De v.z.w. sluit een beheerscontract met het Vlaamse Gewest voor de decretaal vastgelegde aangelegenheden, en is onderworpen aan de verplichtingen die bij het decreet zijn vastgelegd (artikelen 4 tot 12). Het decreet onderwerpt de opening van een paardenrenbaan en het organiseren van paardenwedrennen aan de voorafgaande machtiging door de Vlaamse Regering, vervangt artikel 66 van het Wetboek van de met de inkomstenbelastingen gelijkgestelde belastingen om het aannemen van weddenschappen (die in het decreet limitatief zijn opgesomd) op paardenwedrennen te onderwerpen aan de voorafgaande machtiging door de Minister van Financiën, op advies van de Vlaamse Regering, en bepaalt de procedure voor het verkrijgen van een vergunning, alsook de geldigheidsduur ervan (artikelen 13 tot 16); het voorziet in renverenigingen (artikelen 17 tot 19), legt een financiële bijdrage op aan de totalisator, de bookmakers en de wedkantoren (artikel 20), en legt hun verplichtingen vast (artikelen 21 tot 27); het wijzigt ten slotte het percentage van de belastingen op de weddenschappen, en legt het minimumaandeel van de winnaars vast (artikelen 28 en 29).
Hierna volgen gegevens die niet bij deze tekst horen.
-- ==== Sys2Proof/Tests/Witness2.lean ====
section
/-! SUPPORT. Witnesses for the statements about fences, watches, memory, queues, barriers, the register pool, the puppet slot and system registers. -/

namespace Sys2Proof.Machine.Tests

-- One theorem after another: a file of closed evaluations needs no more than one thread.
set_option Elab.async false

/-- The world with the group changed, its scalar stream executing. -/
def gw (f : Group → Group) : State := inG ((world []).modGroup g0 f)
/-- The world with the puppet slot changed, which executes. -/
def pw (f : Puppet → Puppet) : State := inP ((world []).modPuppet c0 f)
/-- Registers set. -/
def withRegs (rs : Tab Word) (v : Group) : Group := { v with sc := { v.sc with s := rs } }
/-- Registers of the puppet slot set. -/
def withRegsP (rs : Tab Word) (p : Puppet) : Puppet := { p with sc := { p.sc with s := rs } }

theorem mapped_gw (f : Group → Group) : Mapped (gw f) := mapped_of _ [] rfl (by simp) (members_of rfl) (base_of rfl)
theorem mapped_pw (f : Puppet → Puppet) : Mapped (pw f) := mapped_of _ [] rfl (by simp) (members_of rfl) (base_of rfl)

theorem canIssue_gw (f : Group → Group) (hp : ((gw f).scOf (gw f).cur).pend = 0) (hl : ((gw f).scOf (gw f).cur).loadPend = 0) (r d : List (BitVec 6)) :
    (gw f).canIssue r d := canIssue_of (by trivial) hp hl r d

theorem canIssue_pw (f : Puppet → Puppet) (hp : ((pw f).scOf (pw f).cur).pend = 0) (hl : ((pw f).scOf (pw f).cur).loadPend = 0) (r d : List (BitVec 6)) :
    (pw f).canIssue r d := canIssue_of (by trivial) hp hl r d

theorem injectorOff_of {s : State} (h : ∀ i : SliceId, (s.slice i).regs = if i = 0 then slice.regs else []) : s.injectorOff := by
  intro i
  simp only [State.sliceReg, h]
  revert i
  decide +kernel

/-! ### Fences and watches -/

/-- A fence that goes on at once, one that stands behind a load in flight, and one that waits for the lane stream. -/
theorem witness_FencesAndWatchWaits_fence :
    (∀ r d, (gw id).canIssue r d) ∧ ((gw id).group g0).lq = [] ∧ ((gw id).group g0).block = none ∧ ((gw id).scOf (gw id).cur).memq = []
    ∧ ((gw id).scOf (gw id).cur).wct.toNat + 3 ≤ (gw id).now.toNat ∧ ((gw id).scOf (gw id).cur).obs.toNat < (gw id).now.toNat
    ∧ ((gw id).core (agentCore (gw id).cur)).cov = 0
    ∧ (let s := gw fun v => { v with sc := { v.sc with memq := [{ id := 1, kind := .load, width := 8, accs := [] }] } }
       (s.group g0).lq = [] ∧ (s.group g0).block = none ∧ ∃ o ∈ (s.scOf s.cur).memq, o.kind.returns = true)
    ∧ ((gw fun v => { v with lq := [.sigrst] }).group g0).lq ≠ [] := by
  refine ⟨fun r d => canIssue_gw _ rfl rfl r d, by decide +kernel, by decide +kernel, by decide +kernel, by decide +kernel, by decide +kernel, by decide +kernel, by decide +kernel, by decide +kernel⟩

/-- The group watches the eight bytes at 0x400000, which hold 0, and expects a value. -/
def watching (x dl : Word) : State :=
  gw fun v => { v with st := .blocked, sc := { v.sc with s := [(5, dl)], watch := some { addr := 0x400000, value := x }, wait := .monitor, deadline := dl } }

theorem mapped_watching (x dl : Word) : Mapped (watching x dl) := mapped_gw _

/-- Partition 0 has one slice: no link stands between its agents and a home. -/
theorem linked_zero {s : State} (h : Mapped s) (a : Agent) (ha : (agentCore a).slice = 0) (hp : s.agentPart a = 0) (l : Nat)
    (hh : (s.part 0).artHold = false := by rfl) :
    s.homeOpen a (s.home (s.agentPart a) l).1 = true := by
  rw [State.homeOpen, hp, home_of_one s 0 _ h.members, ha, hh]
  rfl

/-- `mwaitv` with no watch; and with a watch at 0x400000: `s5` is a deadline that has passed, and the value found is that of `s6`, 0, or differs from that of
`s5`. -/
theorem witness_FencesAndWatchWaits_mwaitv :
    ((gw id).scOf (gw id).cur).watch = none
    ∧ (let s := watching 0 5
       (∀ r d, s.canIssue r d) ∧ (s.scOf s.cur).memq = [] ∧ s.injectorOff ∧ (s.scOf s.cur).watch = some { addr := 0x400000, value := 0 } ∧ isGlobal 0x400000
        ∧ s.reach (s.agentPart s.cur) (s.agentAsid s.cur) 0x400000 7 = .ok 0x400000 false ∧ targetOf 0x400000 = .hbm 0 ∧ s.poisoned 0x400000 8 false = false
        ∧ s.hbmRead 0x400000 8 = s.sreg 6 ∧ s.hbmRead 0x400000 8 ≠ s.sreg 5 ∧ s.sreg 5 ≠ 0 ∧ (s.sreg 5).toNat ≤ s.now.toNat
        ∧ s.homeOpen s.cur (s.home (s.agentPart s.cur) ((0x400000 : Word).toNat / 64)).1 = true) := by
  refine ⟨rfl, fun r d => canIssue_gw _ rfl rfl r d, rfl, injectorOff_of (by decide +kernel), rfl, ⟨by decide, by decide⟩,
    reach_mapped (mapped_watching 0 5) 0x400000 (by decide) _, by decide, rfl, ?_, ?_, by decide +kernel, by decide +kernel, linked_zero (mapped_watching 0 5) _ rfl rfl _⟩
  · rw [hbmRead_high (m := []) rfl _ _ (by decide)]; decide +kernel
  · rw [hbmRead_high (m := []) rfl _ _ (by decide)]; decide +kernel

/-- A watched word that has changed, a deadline that has passed, a puppet slot that watches, a split whose deadline has passed, a stalled release, and
a fence that is over. -/
theorem witness_WatchAndReleaseWakes :
    (let s := watching 1 5
     s.injectorOff ∧ isGlobal 0x400000 ∧ targetOf 0x400000 = .hbm 0 ∧ (s.group g0).sc.wait = .monitor ∧ (s.group g0).st = .blocked
      ∧ (s.group g0).sc.watch = some { addr := 0x400000, value := 1 } ∧ (s.scOf (.scalar g0)).memq = [] ∧ s.poisoned 0x400000 8 false = false
      ∧ s.reach (s.agentPart (.scalar g0)) (s.agentAsid (.scalar g0)) 0x400000 7 = .ok 0x400000 false ∧ s.hbmRead 0x400000 8 ≠ 1
      ∧ s.homeOpen (.scalar g0) (s.home (s.agentPart (.scalar g0)) ((0x400000 : Word).toNat / 64)).1 = true
      ∧ (s.group g0).sc.deadline ≠ 0 ∧ (s.group g0).sc.deadline.toNat ≤ s.now.toNat)
    ∧ (let s := pw fun p => { p with sc := { p.sc with watch := some { addr := 0x400000, value := 1 }, wait := .monitor } }
       (s.core c0).puppet.sc.wait = .monitor ∧ (s.scOf (.puppet c0)).memq = []
        ∧ s.reach (s.agentPart (.puppet c0)) (s.agentAsid (.puppet c0)) 0x400000 7 = .ok 0x400000 false ∧ s.hbmRead 0x400000 8 ≠ 1
        ∧ s.homeOpen (.puppet c0) (s.home (s.agentPart (.puppet c0)) ((0x400000 : Word).toNat / 64)).1 = true)
    ∧ (let s := gw fun v => { v with splits := [(0, { used := true, mask := 1 })], held := [{ lanes := 1, kind := .watch 5 }] }
       ∃ h, (s.group g0).heldOf 0 = some h ∧ h.kind = .watch 5 ∧ (5 : Word).toNat ≤ s.now.toNat)
    ∧ (let s := gw fun v => { v with sc := { v.sc with wait := .stall } }
       (s.scOf (.scalar g0)).wait = .stall ∧ (s.scOf (.scalar g0)).memq = [])
    ∧ (let o : MemOp := { id := 1, kind := .fence, width := 8, accs := [], order := 2, scope := 5 }
       let s := gw fun v => { v with sc := { v.sc with memq := [o] } }
       (s.scOf (.scalar g0)).memq = [o] ∧ s.released (.scalar g0) o = true ∧ (s.scOf (.scalar g0)).wait ≠ .stall) := by
  refine ⟨⟨injectorOff_of (by decide +kernel), ⟨by decide, by decide⟩, by decide, rfl, rfl, rfl, rfl, rfl,
    reach_mapped (mapped_watching 1 5) 0x400000 (by decide) _, ?_, linked_zero (mapped_watching 1 5) _ rfl rfl _, by decide +kernel, by decide +kernel⟩,
    ⟨rfl, rfl, ?_, ?_, linked_zero (mapped_pw _) _ rfl rfl _⟩, ⟨_, rfl, rfl, by decide +kernel⟩, by decide +kernel, rfl, by decide +kernel, by decide +kernel⟩
  · rw [hbmRead_high (m := []) rfl _ _ (by decide)]; decide +kernel
  · exact reach_mapped (mapped_pw _) 0x400000 (by decide) _
  · rw [hbmRead_high (m := []) rfl _ _ (by decide)]; decide +kernel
B.2. Uit de verzoekschriften in de zaken nrs. 3138 en 3140 blijkt dat de beroepen gericht zijn tegen de artikelen 5, 2°, 3° en 7°, 14 tot 16, 20 tot 27 en 29 van het bestreden decreet. In de zaak nr. 3143 heeft het beroep betrekking op de artikelen 14 tot 16, 21, 24 en 26 van hetzelfde decreet.
B.3. De artikelen 5, 14 tot 16 en 20 tot 27 en 29 van het aangevochten decreet bepalen : « HOOFDSTUK 2. - Vlaamse Federatie voor Paardenwedrennen [...]
Art. 5.De federatie heeft als doeleinden : 1° namens de Vlaamse regering de vergunningen voor de opening van een paardenwedrenbaan en voor het organiseren van paardenwedrennen uit te reiken en de naleving van de voorwaarden in de vergunningen te controleren;2° namens de Vlaamse regering de aanvragen tot het verkrijgen van de vergunningen voor het aannemen van weddenschappen op paardenwedrennen aan te nemen, te onderzoeken en hierover een advies uit te brengen bij de federale Minister van Financiën en de naleving van de door de federatie opgelegde voorwaarden in de vergunning te controleren;3° de coördinatie, centralisatie en herverdeling van de verplichte financiële bijdragen voor de sector van het paardenwedrennen, bedoeld in artikel 19 [lees : artikel 20], te regelen;4° de paardenwedrennen te promoten, de fokkerij van renpaarden te stimuleren en jockeys op te leiden;5° de controles op het koersverloop, hieronder begrepen de aanstelling van een college van koerscommissarissen, te organiseren;6° een strategie van promotie en communicatie te voeren, onder meer via de media;7° de acties van de bevoegde instanties inzake de bescherming van spelers op weddenschappen, dierenwelzijn en dopingpreventie te ondersteunen;8° haar activiteiten met die van de andere federaties voor paardenwedrennen te coördineren. [...] HOOFDSTUK 3. - Vergunningen [...]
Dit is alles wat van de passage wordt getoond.